### Task statement
Repeat precisely the span of lines below that opens with the line containing "the Hearth's watchdog" and closes with the line containing "eight spares. -/", both included.

Items from a data source:
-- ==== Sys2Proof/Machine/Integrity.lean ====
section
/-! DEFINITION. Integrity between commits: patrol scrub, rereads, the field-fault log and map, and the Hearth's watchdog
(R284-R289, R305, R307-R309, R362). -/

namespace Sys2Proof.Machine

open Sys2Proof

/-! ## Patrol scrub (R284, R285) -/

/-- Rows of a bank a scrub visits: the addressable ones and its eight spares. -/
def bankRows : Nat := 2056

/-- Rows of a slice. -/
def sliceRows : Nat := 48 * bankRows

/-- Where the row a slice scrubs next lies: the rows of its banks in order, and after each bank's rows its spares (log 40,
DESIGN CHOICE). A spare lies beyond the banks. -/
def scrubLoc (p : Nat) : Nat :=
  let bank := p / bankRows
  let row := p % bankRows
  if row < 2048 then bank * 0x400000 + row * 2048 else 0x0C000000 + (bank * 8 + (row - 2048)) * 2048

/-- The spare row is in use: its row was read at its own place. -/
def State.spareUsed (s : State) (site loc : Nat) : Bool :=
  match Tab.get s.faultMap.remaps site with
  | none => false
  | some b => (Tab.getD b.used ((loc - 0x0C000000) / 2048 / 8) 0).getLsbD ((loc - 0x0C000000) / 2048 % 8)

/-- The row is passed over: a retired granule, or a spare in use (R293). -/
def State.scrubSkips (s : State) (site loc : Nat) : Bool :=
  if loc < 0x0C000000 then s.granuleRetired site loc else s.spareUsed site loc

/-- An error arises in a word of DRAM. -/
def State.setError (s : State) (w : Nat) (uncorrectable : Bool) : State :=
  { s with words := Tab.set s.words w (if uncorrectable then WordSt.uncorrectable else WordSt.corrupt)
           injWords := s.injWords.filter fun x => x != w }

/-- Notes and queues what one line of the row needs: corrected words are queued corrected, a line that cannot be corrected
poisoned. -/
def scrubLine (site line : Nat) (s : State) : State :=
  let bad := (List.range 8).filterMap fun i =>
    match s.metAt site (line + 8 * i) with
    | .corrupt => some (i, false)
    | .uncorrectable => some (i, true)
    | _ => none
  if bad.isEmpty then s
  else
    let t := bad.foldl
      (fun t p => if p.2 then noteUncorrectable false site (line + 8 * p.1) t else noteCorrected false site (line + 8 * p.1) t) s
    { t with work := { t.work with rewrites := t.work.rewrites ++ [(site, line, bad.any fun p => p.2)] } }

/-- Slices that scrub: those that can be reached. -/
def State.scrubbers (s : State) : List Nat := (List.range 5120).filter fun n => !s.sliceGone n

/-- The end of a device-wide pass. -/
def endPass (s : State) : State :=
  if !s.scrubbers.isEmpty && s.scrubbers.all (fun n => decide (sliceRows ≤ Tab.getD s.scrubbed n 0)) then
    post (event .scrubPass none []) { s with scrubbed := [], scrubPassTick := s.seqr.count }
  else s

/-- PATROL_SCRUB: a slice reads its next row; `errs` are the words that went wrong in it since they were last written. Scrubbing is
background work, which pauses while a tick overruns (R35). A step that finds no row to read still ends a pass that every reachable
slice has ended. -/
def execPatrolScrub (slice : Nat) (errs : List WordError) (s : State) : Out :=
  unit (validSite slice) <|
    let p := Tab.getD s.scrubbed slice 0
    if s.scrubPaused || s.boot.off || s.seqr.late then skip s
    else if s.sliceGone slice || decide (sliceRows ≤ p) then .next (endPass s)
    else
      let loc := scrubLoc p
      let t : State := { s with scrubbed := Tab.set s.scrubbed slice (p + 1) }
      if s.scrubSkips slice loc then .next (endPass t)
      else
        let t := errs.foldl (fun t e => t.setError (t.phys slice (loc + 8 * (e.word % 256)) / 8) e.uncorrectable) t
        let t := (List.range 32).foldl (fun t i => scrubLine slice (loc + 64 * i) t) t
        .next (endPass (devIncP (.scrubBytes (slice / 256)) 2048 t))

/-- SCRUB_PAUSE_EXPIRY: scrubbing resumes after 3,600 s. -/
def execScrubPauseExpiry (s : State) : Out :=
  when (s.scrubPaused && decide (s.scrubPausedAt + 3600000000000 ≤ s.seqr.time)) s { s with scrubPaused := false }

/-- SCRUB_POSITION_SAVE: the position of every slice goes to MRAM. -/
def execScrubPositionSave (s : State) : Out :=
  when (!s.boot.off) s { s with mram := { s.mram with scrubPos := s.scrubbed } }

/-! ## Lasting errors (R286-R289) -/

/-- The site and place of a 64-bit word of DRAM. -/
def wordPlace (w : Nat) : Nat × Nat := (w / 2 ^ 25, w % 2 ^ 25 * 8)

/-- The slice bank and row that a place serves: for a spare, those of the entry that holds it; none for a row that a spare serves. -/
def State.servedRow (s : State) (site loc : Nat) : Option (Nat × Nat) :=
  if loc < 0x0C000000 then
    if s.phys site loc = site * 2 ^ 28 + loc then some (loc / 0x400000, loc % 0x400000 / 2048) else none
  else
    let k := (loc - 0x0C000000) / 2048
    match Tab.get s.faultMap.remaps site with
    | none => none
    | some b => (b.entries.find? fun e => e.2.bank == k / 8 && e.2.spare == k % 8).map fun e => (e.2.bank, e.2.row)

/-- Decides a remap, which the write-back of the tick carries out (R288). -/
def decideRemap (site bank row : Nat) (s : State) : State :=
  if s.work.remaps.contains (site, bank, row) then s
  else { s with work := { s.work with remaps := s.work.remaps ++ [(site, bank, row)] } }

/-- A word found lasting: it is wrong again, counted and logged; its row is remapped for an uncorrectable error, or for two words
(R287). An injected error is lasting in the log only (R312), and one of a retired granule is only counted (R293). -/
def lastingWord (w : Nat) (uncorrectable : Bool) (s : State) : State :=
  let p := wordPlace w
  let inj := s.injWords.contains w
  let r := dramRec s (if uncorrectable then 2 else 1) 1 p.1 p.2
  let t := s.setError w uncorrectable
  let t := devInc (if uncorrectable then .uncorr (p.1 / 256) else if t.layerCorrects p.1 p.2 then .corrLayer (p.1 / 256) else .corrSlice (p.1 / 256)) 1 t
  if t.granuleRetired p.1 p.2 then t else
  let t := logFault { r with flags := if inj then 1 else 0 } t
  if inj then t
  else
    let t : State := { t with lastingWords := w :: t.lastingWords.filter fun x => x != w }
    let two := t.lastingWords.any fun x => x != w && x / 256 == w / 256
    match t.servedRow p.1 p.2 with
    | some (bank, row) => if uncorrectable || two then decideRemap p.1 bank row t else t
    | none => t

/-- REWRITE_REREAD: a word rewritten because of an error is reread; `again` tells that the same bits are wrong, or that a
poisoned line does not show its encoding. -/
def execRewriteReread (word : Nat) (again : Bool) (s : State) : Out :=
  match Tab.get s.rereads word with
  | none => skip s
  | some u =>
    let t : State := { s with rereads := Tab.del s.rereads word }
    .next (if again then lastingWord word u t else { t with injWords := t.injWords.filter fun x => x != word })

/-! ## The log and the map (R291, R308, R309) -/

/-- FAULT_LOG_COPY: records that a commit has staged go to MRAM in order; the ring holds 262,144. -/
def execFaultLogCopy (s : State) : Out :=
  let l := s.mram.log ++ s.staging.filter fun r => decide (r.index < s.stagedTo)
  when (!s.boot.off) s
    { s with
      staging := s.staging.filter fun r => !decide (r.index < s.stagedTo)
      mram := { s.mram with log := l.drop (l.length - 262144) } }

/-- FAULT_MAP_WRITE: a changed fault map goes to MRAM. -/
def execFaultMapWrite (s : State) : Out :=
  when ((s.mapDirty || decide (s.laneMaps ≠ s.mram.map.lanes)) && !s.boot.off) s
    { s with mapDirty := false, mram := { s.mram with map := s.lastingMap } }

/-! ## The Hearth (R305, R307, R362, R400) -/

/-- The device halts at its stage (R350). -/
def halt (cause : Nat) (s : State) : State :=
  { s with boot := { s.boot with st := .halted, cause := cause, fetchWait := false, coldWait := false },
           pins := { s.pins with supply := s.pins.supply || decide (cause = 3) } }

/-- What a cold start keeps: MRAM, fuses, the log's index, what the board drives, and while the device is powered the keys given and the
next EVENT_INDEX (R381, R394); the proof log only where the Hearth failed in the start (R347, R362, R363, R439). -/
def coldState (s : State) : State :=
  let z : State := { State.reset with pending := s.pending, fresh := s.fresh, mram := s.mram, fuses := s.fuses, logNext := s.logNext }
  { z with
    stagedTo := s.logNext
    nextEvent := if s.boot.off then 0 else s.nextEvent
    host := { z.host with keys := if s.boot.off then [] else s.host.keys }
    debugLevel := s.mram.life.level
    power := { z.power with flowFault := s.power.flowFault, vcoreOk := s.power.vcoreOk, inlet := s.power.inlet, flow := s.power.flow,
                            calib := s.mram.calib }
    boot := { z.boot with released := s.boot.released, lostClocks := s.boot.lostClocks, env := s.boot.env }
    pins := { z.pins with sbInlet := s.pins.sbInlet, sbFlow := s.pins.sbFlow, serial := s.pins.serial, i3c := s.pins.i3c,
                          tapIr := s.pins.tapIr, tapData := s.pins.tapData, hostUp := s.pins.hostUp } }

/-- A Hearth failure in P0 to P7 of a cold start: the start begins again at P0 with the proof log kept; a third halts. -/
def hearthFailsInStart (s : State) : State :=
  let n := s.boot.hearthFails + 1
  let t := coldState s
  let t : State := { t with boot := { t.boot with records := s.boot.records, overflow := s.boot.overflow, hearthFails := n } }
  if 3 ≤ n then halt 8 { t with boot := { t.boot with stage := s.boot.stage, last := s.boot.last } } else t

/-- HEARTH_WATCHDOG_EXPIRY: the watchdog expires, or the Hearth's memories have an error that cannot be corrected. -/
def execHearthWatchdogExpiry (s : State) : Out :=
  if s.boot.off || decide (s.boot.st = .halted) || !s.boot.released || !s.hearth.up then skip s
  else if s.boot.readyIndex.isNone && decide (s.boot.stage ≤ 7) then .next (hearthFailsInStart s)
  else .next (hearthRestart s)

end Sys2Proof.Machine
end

### Written answer
/-! DEFINITION. Integrity between commits: patrol scrub, rereads, the field-fault log and map, and the Hearth's watchdog
(R284-R289, R305, R307-R309, R362). -/

namespace Sys2Proof.Machine

open Sys2Proof

/-! ## Patrol scrub (R284, R285) -/

/-- Rows of a bank a scrub visits: the addressable ones and its eight spares. -/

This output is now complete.